# MATERIAL FOR THE TASK:
──────

-- ==== Sys2Proof/Machine/Defaults.lean ====
section
/-! DEFINITION. The value this spec takes for each parameter of 00_scope.md R6, the constraints the spec puts on the
parameters, and the DLAC alphabet (45_uat.md R284). -/

namespace Sys2Proof.Machine

/-- One entry of the default `DLAC_ALPHABET` (R284). -/
def dlacSymbol (c : Nat) : Byte :=
  if c = 0 then 0x03#8
  else if c ≤ 26 then BitVec.ofNat 8 (0x40 + c)
  else if c = 27 then 0x1A#8
  else if c = 28 then 0x09#8
  else if c = 29 then 0x1E#8
  else if c = 30 then 0x0A#8
  else if c = 31 then 0x7C#8
  else BitVec.ofNat 8 c

/-- The 64-entry default `DLAC_ALPHABET` (R31, R284). -/
def dlacAlphabetDefault : List Byte := (List.range 64).map dlacSymbol

/-- The parameters at the values R6 takes. The OPEN ones: `GPS_LAYOUT` is not given; `VENDOR_IDS` holds nothing
(DESIGN CHOICE, log 4). -/
def standardParams : Params where
  bufCap := none
  outqCap := none
  ctrW := 64
  roundMode := .halfEven
  altQuant := .round
  vvelReserved := [(0x1FF, 0x7FF), (0x801, 0xE01)]
  vvelPosLimit := 0x1FE#12
  vvelNegLimit := 0xE02#12
  torOrder := .big
  vendorIds := []
  gpsLayout := none
  dlacAlphabet := dlacAlphabetDefault
  loneEsc := .keep
  idUplink := 0x07#8
  idGeoalt := 0x0B#8
  idTraffic := 0x14#8

/-- `EMPTY_CALLSIGN`: OPEN, a byte string that is not the empty one (R6, R154). -/
def emptyCallsign : Bytes := Config.emptyCallsignHead :: Config.emptyCallsignTail

/-- The message IDs that have a decoder (R63). -/
def decodedIds (P : Params) : List Byte :=
  [0x00#8, 0x0A#8, 0x65#8, P.idTraffic, P.idGeoalt, P.idUplink]

/-- One length's offsets lie inside that payload, after the ID byte, and do not coincide. -/
def gpsVariantLawful (v : GpsVariant) (n : Nat) : Bool :=
  decide (1 ≤ v.hour ∧ v.hour < n ∧ 1 ≤ v.minute ∧ v.minute < n ∧ v.hour ≠ v.minute) &&
    match v.waas with
    | none => true
    | some (b, i) => decide (1 ≤ b ∧ b < n ∧ i < 8)

/-- What R196 and R197 ask of an instance of `GPS_LAYOUT`. -/
def gpsLayoutLawful (L : GpsLayout) : Bool :=
  gpsVariantLawful L.short 12 && gpsVariantLawful L.long 21 &&
    decide (1 ≤ L.status ∧ L.status < 12 ∧ L.status ≠ L.short.hour ∧ L.status ≠ L.short.minute)

/-- The constraints the spec puts on the parameters: the IDs are distinct from each other, from 0x00, 0x0A and 0x65,
and from `VENDOR_IDS` (R181, 93_implementation_defined.md I13); the alphabet has 64 entries; a counter is at most the
64 bits its u64 result shows (R22, R69); a given `GPS_LAYOUT` is lawful (R196, R197). What
the model does outside them is log 19. -/
def paramsLawful (P : Params) : Bool :=
  decide (decodedIds P).Nodup && (decodedIds P).all (fun i => !P.vendorIds.contains i) &&
    decide (P.dlacAlphabet.length = 64 ∧ P.ctrW ≤ 64) &&
    match P.gpsLayout with
    | none => true
    | some L => gpsLayoutLawful L

end Sys2Proof.Machine
end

──────

# PROBLEM REQUIREMENTS:
Starting at the line above that contains "(DESIGN CHOICE, log 4). -/", write out each line exactly until the line that contains "[0x00#8, 0x0A#8, 0x65#8, P.idTraffic, P.idGeoalt, P.idUplink]" has been written, and stop there.

# SOLUTION TO THE PROBLEM:
(DESIGN CHOICE, log 4). -/
def standardParams : Params where
  bufCap := none
  outqCap := none
  ctrW := 64
  roundMode := .halfEven
  altQuant := .round
  vvelReserved := [(0x1FF, 0x7FF), (0x801, 0xE01)]
  vvelPosLimit := 0x1FE#12
  vvelNegLimit := 0xE02#12
  torOrder := .big
  vendorIds := []
  gpsLayout := none
  dlacAlphabet := dlacAlphabetDefault
  loneEsc := .keep
  idUplink := 0x07#8
  idGeoalt := 0x0B#8
  idTraffic := 0x14#8

/-- `EMPTY_CALLSIGN`: OPEN, a byte string that is not the empty one (R6, R154). -/
def emptyCallsign : Bytes := Config.emptyCallsignHead :: Config.emptyCallsignTail

/-- The message IDs that have a decoder (R63). -/
def decodedIds (P : Params) : List Byte :=
  [0x00#8, 0x0A#8, 0x65#8, P.idTraffic, P.idGeoalt, P.idUplink]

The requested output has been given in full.